* [RFC] risc-v vector (RVV) emulation performance issues
@ 2023-07-24 13:40 Daniel Henrique Barboza
2023-07-24 15:23 ` Philippe Mathieu-Daudé
2023-07-25 18:53 ` Richard Henderson
0 siblings, 2 replies; 3+ messages in thread
From: Daniel Henrique Barboza @ 2023-07-24 13:40 UTC (permalink / raw)
To: qemu-devel, open list:RISC-V
Cc: Palmer Dabbelt, Jeff Law, Richard Henderson, Alistair Francis
Hi,
As some of you are already aware the current RVV emulation could be faster.

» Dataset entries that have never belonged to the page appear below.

-- ==== Sys2Proof/Laws/State.lean ====
section
/-! SUPPORT. One lemma for each field and each update of the state: what an update does not touch, it leaves; and what it touches reads as written. -/

set_option Elab.async false

namespace Sys2Proof.Machine

open Sys2Proof

/-! ### emit -/

@[simp] theorem State.emit_pending (s : State) (o : Output) : (s.emit o).pending = s.pending := rfl
@[simp] theorem State.emit_clk (s : State) (o : Output) : (s.emit o).clk = s.clk := rfl
@[simp] theorem State.emit_pwr (s : State) (o : Output) : (s.emit o).pwr = s.pwr := rfl
@[simp] theorem State.emit_boot (s : State) (o : Output) : (s.emit o).boot = s.boot := rfl
@[simp] theorem State.emit_regs (s : State) (o : Output) : (s.emit o).regs = s.regs := rfl
@[simp] theorem State.emit_fns (s : State) (o : Output) : (s.emit o).fns = s.fns := rfl
@[simp] theorem State.emit_pegs (s : State) (o : Output) : (s.emit o).pegs = s.pegs := rfl
@[simp] theorem State.emit_commitQ (s : State) (o : Output) : (s.emit o).commitQ = s.commitQ := rfl
@[simp] theorem State.emit_trackA (s : State) (o : Output) : (s.emit o).trackA = s.trackA := rfl
@[simp] theorem State.emit_trackB (s : State) (o : Output) : (s.emit o).trackB = s.trackB := rfl
@[simp] theorem State.emit_ports (s : State) (o : Output) : (s.emit o).ports = s.ports := rfl
@[simp] theorem State.emit_nextPiece (s : State) (o : Output) : (s.emit o).nextPiece = s.nextPiece := rfl
@[simp] theorem State.emit_regions (s : State) (o : Output) : (s.emit o).regions = s.regions := rfl
@[simp] theorem State.emit_acc (s : State) (o : Output) : (s.emit o).acc = s.acc := rfl
@[simp] theorem State.emit_transfers (s : State) (o : Output) : (s.emit o).transfers = s.transfers := rfl
@[simp] theorem State.emit_store (s : State) (o : Output) : (s.emit o).store = s.store := rfl
@[simp] theorem State.emit_sched (s : State) (o : Output) : (s.emit o).sched = s.sched := rfl
@[simp] theorem State.emit_plans (s : State) (o : Output) : (s.emit o).plans = s.plans := rfl
@[simp] theorem State.emit_pool (s : State) (o : Output) : (s.emit o).pool = s.pool := rfl
@[simp] theorem State.emit_basket (s : State) (o : Output) : (s.emit o).basket = s.basket := rfl
@[simp] theorem State.emit_engines (s : State) (o : Output) : (s.emit o).engines = s.engines := rfl
@[simp] theorem State.emit_dict (s : State) (o : Output) : (s.emit o).dict = s.dict := rfl
@[simp] theorem State.emit_tailor (s : State) (o : Output) : (s.emit o).tailor = s.tailor := rfl
@[simp] theorem State.emit_port (s : State) (o : Output) : (s.emit o).port = s.port := rfl
@[simp] theorem State.emit_twin (s : State) (o : Output) : (s.emit o).twin = s.twin := rfl
@[simp] theorem State.emit_sec (s : State) (o : Output) : (s.emit o).sec = s.sec := rfl
@[simp] theorem State.emit_health (s : State) (o : Output) : (s.emit o).health = s.health := rfl
@[simp] theorem State.emit_cnt (s : State) (o : Output) : (s.emit o).cnt = s.cnt := rfl
@[simp] theorem State.emit_banks (s : State) (o : Output) : (s.emit o).banks = s.banks := rfl

/-! ### countN -/

@[simp] theorem State.countN_pending (s : State) (a b c n : Nat) : (s.countN a b c n).pending = s.pending := rfl
@[simp] theorem State.countN_out (s : State) (a b c n : Nat) : (s.countN a b c n).out = s.out := rfl
@[simp] theorem State.countN_clk (s : State) (a b c n : Nat) : (s.countN a b c n).clk = s.clk := rfl
@[simp] theorem State.countN_pwr (s : State) (a b c n : Nat) : (s.countN a b c n).pwr = s.pwr := rfl
@[simp] theorem State.countN_boot (s : State) (a b c n : Nat) : (s.countN a b c n).boot = s.boot := rfl
@[simp] theorem State.countN_regs (s : State) (a b c n : Nat) : (s.countN a b c n).regs = s.regs := rfl
@[simp] theorem State.countN_fns (s : State) (a b c n : Nat) : (s.countN a b c n).fns = s.fns := rfl
@[simp] theorem State.countN_pegs (s : State) (a b c n : Nat) : (s.countN a b c n).pegs = s.pegs := rfl
@[simp] theorem State.countN_commitQ (s : State) (a b c n : Nat) : (s.countN a b c n).commitQ = s.commitQ := rfl
@[simp] theorem State.countN_trackA (s : State) (a b c n : Nat) : (s.countN a b c n).trackA = s.trackA := rfl
@[simp] theorem State.countN_trackB (s : State) (a b c n : Nat) : (s.countN a b c n).trackB = s.trackB := rfl
@[simp] theorem State.countN_ports (s : State) (a b c n : Nat) : (s.countN a b c n).ports = s.ports := rfl
@[simp] theorem State.countN_nextPiece (s : State) (a b c n : Nat) : (s.countN a b c n).nextPiece = s.nextPiece := rfl
@[simp] theorem State.countN_regions (s : State) (a b c n : Nat) : (s.countN a b c n).regions = s.regions := rfl
@[simp] theorem State.countN_acc (s : State) (a b c n : Nat) : (s.countN a b c n).acc = s.acc := rfl
@[simp] theorem State.countN_transfers (s : State) (a b c n : Nat) : (s.countN a b c n).transfers = s.transfers := rfl
@[simp] theorem State.countN_store (s : State) (a b c n : Nat) : (s.countN a b c n).store = s.store := rfl
@[simp] theorem State.countN_sched (s : State) (a b c n : Nat) : (s.countN a b c n).sched = s.sched := rfl
@[simp] theorem State.countN_plans (s : State) (a b c n : Nat) : (s.countN a b c n).plans = s.plans := rfl
@[simp] theorem State.countN_pool (s : State) (a b c n : Nat) : (s.countN a b c n).pool = s.pool := rfl
@[simp] theorem State.countN_basket (s : State) (a b c n : Nat) : (s.countN a b c n).basket = s.basket := rfl
@[simp] theorem State.countN_engines (s : State) (a b c n : Nat) : (s.countN a b c n).engines = s.engines := rfl
@[simp] theorem State.countN_dict (s : State) (a b c n : Nat) : (s.countN a b c n).dict = s.dict := rfl
@[simp] theorem State.countN_tailor (s : State) (a b c n : Nat) : (s.countN a b c n).tailor = s.tailor := rfl
@[simp] theorem State.countN_port (s : State) (a b c n : Nat) : (s.countN a b c n).port = s.port := rfl
@[simp] theorem State.countN_twin (s : State) (a b c n : Nat) : (s.countN a b c n).twin = s.twin := rfl
@[simp] theorem State.countN_sec (s : State) (a b c n : Nat) : (s.countN a b c n).sec = s.sec := rfl
@[simp] theorem State.countN_health (s : State) (a b c n : Nat) : (s.countN a b c n).health = s.health := rfl
@[simp] theorem State.countN_banks (s : State) (a b c n : Nat) : (s.countN a b c n).banks = s.banks := rfl

/-! ### chipCnt -/

@[simp] theorem State.chipCnt_pending (s : State) (i n : Nat) : (s.chipCnt i n).pending = s.pending := rfl
@[simp] theorem State.chipCnt_out (s : State) (i n : Nat) : (s.chipCnt i n).out = s.out := rfl
@[simp] theorem State.chipCnt_clk (s : State) (i n : Nat) : (s.chipCnt i n).clk = s.clk := rfl
@[simp] theorem State.chipCnt_pwr (s : State) (i n : Nat) : (s.chipCnt i n).pwr = s.pwr := rfl
@[simp] theorem State.chipCnt_boot (s : State) (i n : Nat) : (s.chipCnt i n).boot = s.boot := rfl
@[simp] theorem State.chipCnt_regs (s : State) (i n : Nat) : (s.chipCnt i n).regs = s.regs := rfl
@[simp] theorem State.chipCnt_fns (s : State) (i n : Nat) : (s.chipCnt i n).fns = s.fns := rfl
@[simp] theorem State.chipCnt_pegs (s : State) (i n : Nat) : (s.chipCnt i n).pegs = s.pegs := rfl
@[simp] theorem State.chipCnt_commitQ (s : State) (i n : Nat) : (s.chipCnt i n).commitQ = s.commitQ := rfl
@[simp] theorem State.chipCnt_trackA (s : State) (i n : Nat) : (s.chipCnt i n).trackA = s.trackA := rfl
@[simp] theorem State.chipCnt_trackB (s : State) (i n : Nat) : (s.chipCnt i n).trackB = s.trackB := rfl
@[simp] theorem State.chipCnt_ports (s : State) (i n : Nat) : (s.chipCnt i n).ports = s.ports := rfl
@[simp] theorem State.chipCnt_nextPiece (s : State) (i n : Nat) : (s.chipCnt i n).nextPiece = s.nextPiece := rfl
@[simp] theorem State.chipCnt_regions (s : State) (i n : Nat) : (s.chipCnt i n).regions = s.regions := rfl
@[simp] theorem State.chipCnt_acc (s : State) (i n : Nat) : (s.chipCnt i n).acc = s.acc := rfl
@[simp] theorem State.chipCnt_transfers (s : State) (i n : Nat) : (s.chipCnt i n).transfers = s.transfers := rfl
@[simp] theorem State.chipCnt_store (s : State) (i n : Nat) : (s.chipCnt i n).store = s.store := rfl
@[simp] theorem State.chipCnt_sched (s : State) (i n : Nat) : (s.chipCnt i n).sched = s.sched := rfl
@[simp] theorem State.chipCnt_plans (s : State) (i n : Nat) : (s.chipCnt i n).plans = s.plans := rfl
@[simp] theorem State.chipCnt_pool (s : State) (i n : Nat) : (s.chipCnt i n).pool = s.pool := rfl
@[simp] theorem State.chipCnt_basket (s : State) (i n : Nat) : (s.chipCnt i n).basket = s.basket := rfl
@[simp] theorem State.chipCnt_engines (s : State) (i n : Nat) : (s.chipCnt i n).engines = s.engines := rfl
@[simp] theorem State.chipCnt_dict (s : State) (i n : Nat) : (s.chipCnt i n).dict = s.dict := rfl
@[simp] theorem State.chipCnt_tailor (s : State) (i n : Nat) : (s.chipCnt i n).tailor = s.tailor := rfl
@[simp] theorem State.chipCnt_port (s : State) (i n : Nat) : (s.chipCnt i n).port = s.port := rfl
@[simp] theorem State.chipCnt_twin (s : State) (i n : Nat) : (s.chipCnt i n).twin = s.twin := rfl
@[simp] theorem State.chipCnt_sec (s : State) (i n : Nat) : (s.chipCnt i n).sec = s.sec := rfl
@[simp] theorem State.chipCnt_health (s : State) (i n : Nat) : (s.chipCnt i n).health = s.health := rfl
@[simp] theorem State.chipCnt_banks (s : State) (i n : Nat) : (s.chipCnt i n).banks = s.banks := rfl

We have at least one commit (bc0ec52eb2, "target/riscv/vector_helper.c:
skip set tail when vta is zero") that tried to address at least part of the
problem.
Running a simple program like this:
-------
#define SZ 10000000
int main ()
{
int *a = malloc (SZ * sizeof (int));
int *b = malloc (SZ * sizeof (int));
int *c = malloc (SZ * sizeof (int));
for (int i = 0; i < SZ; i++)
c[i] = a[i] + b[i];
return c[SZ - 1];
}
-------
And then compiling it without RVV support will run in 50 milis or so:
$ time ~/work/qemu/build/qemu-riscv64 -cpu rv64,debug=false,vext_spec=v1.0,v=true,vlen=128 ./foo-novect.out
real 0m0.043s
user 0m0.025s
sys 0m0.018s
Building the same program with RVV support slows it 4-5 times:
$ time ~/work/qemu/build/qemu-riscv64 -cpu rv64,debug=false,vext_spec=v1.0,v=true,vlen=1024 ./foo.out
real 0m0.196s
user 0m0.177s
sys 0m0.018s
Using the lowest 'vlen' val allowed (128) will slow down things even further, taking it to
~0.260s.
'perf record' shows the following profile on the aforementioned binary:
23.27% qemu-riscv64 qemu-riscv64 [.] do_ld4_mmu
21.11% qemu-riscv64 qemu-riscv64 [.] vext_ldst_us
14.05% qemu-riscv64 qemu-riscv64 [.] cpu_ldl_le_data_ra
11.51% qemu-riscv64 qemu-riscv64 [.] cpu_stl_le_data_ra
8.18% qemu-riscv64 qemu-riscv64 [.] cpu_mmu_lookup
8.04% qemu-riscv64 qemu-riscv64 [.] do_st4_mmu
2.04% qemu-riscv64 qemu-riscv64 [.] ste_w
1.15% qemu-riscv64 qemu-riscv64 [.] lde_w
1.02% qemu-riscv64 [unknown] [k] 0xffffffffb3001260
0.90% qemu-riscv64 qemu-riscv64 [.] cpu_get_tb_cpu_state
0.64% qemu-riscv64 qemu-riscv64 [.] tb_lookup
0.64% qemu-riscv64 qemu-riscv64 [.] riscv_cpu_mmu_index
0.39% qemu-riscv64 qemu-riscv64 [.] object_dynamic_cast_assert
First thing that caught my attention is vext_ldst_us from target/riscv/vector_helper.c:
/* load bytes from guest memory */
for (i = env->vstart; i < evl; i++, env->vstart++) {
k = 0;
while (k < nf) {
target_ulong addr = base + ((i * nf + k) << log2_esz);
ldst_elem(env, adjust_addr(env, addr), i + k * max_elems, vd, ra);
k++;
}
}
env->vstart = 0;
Given that this is a unit-stride load that access contiguous elements in memory it
seems that this loop could be optimized/removed since it's loading/storing bytes
one by one. I didn't find any TCG op to do that though. I assume that ARM SVE might
have something of the sorts. Richard, care to comment?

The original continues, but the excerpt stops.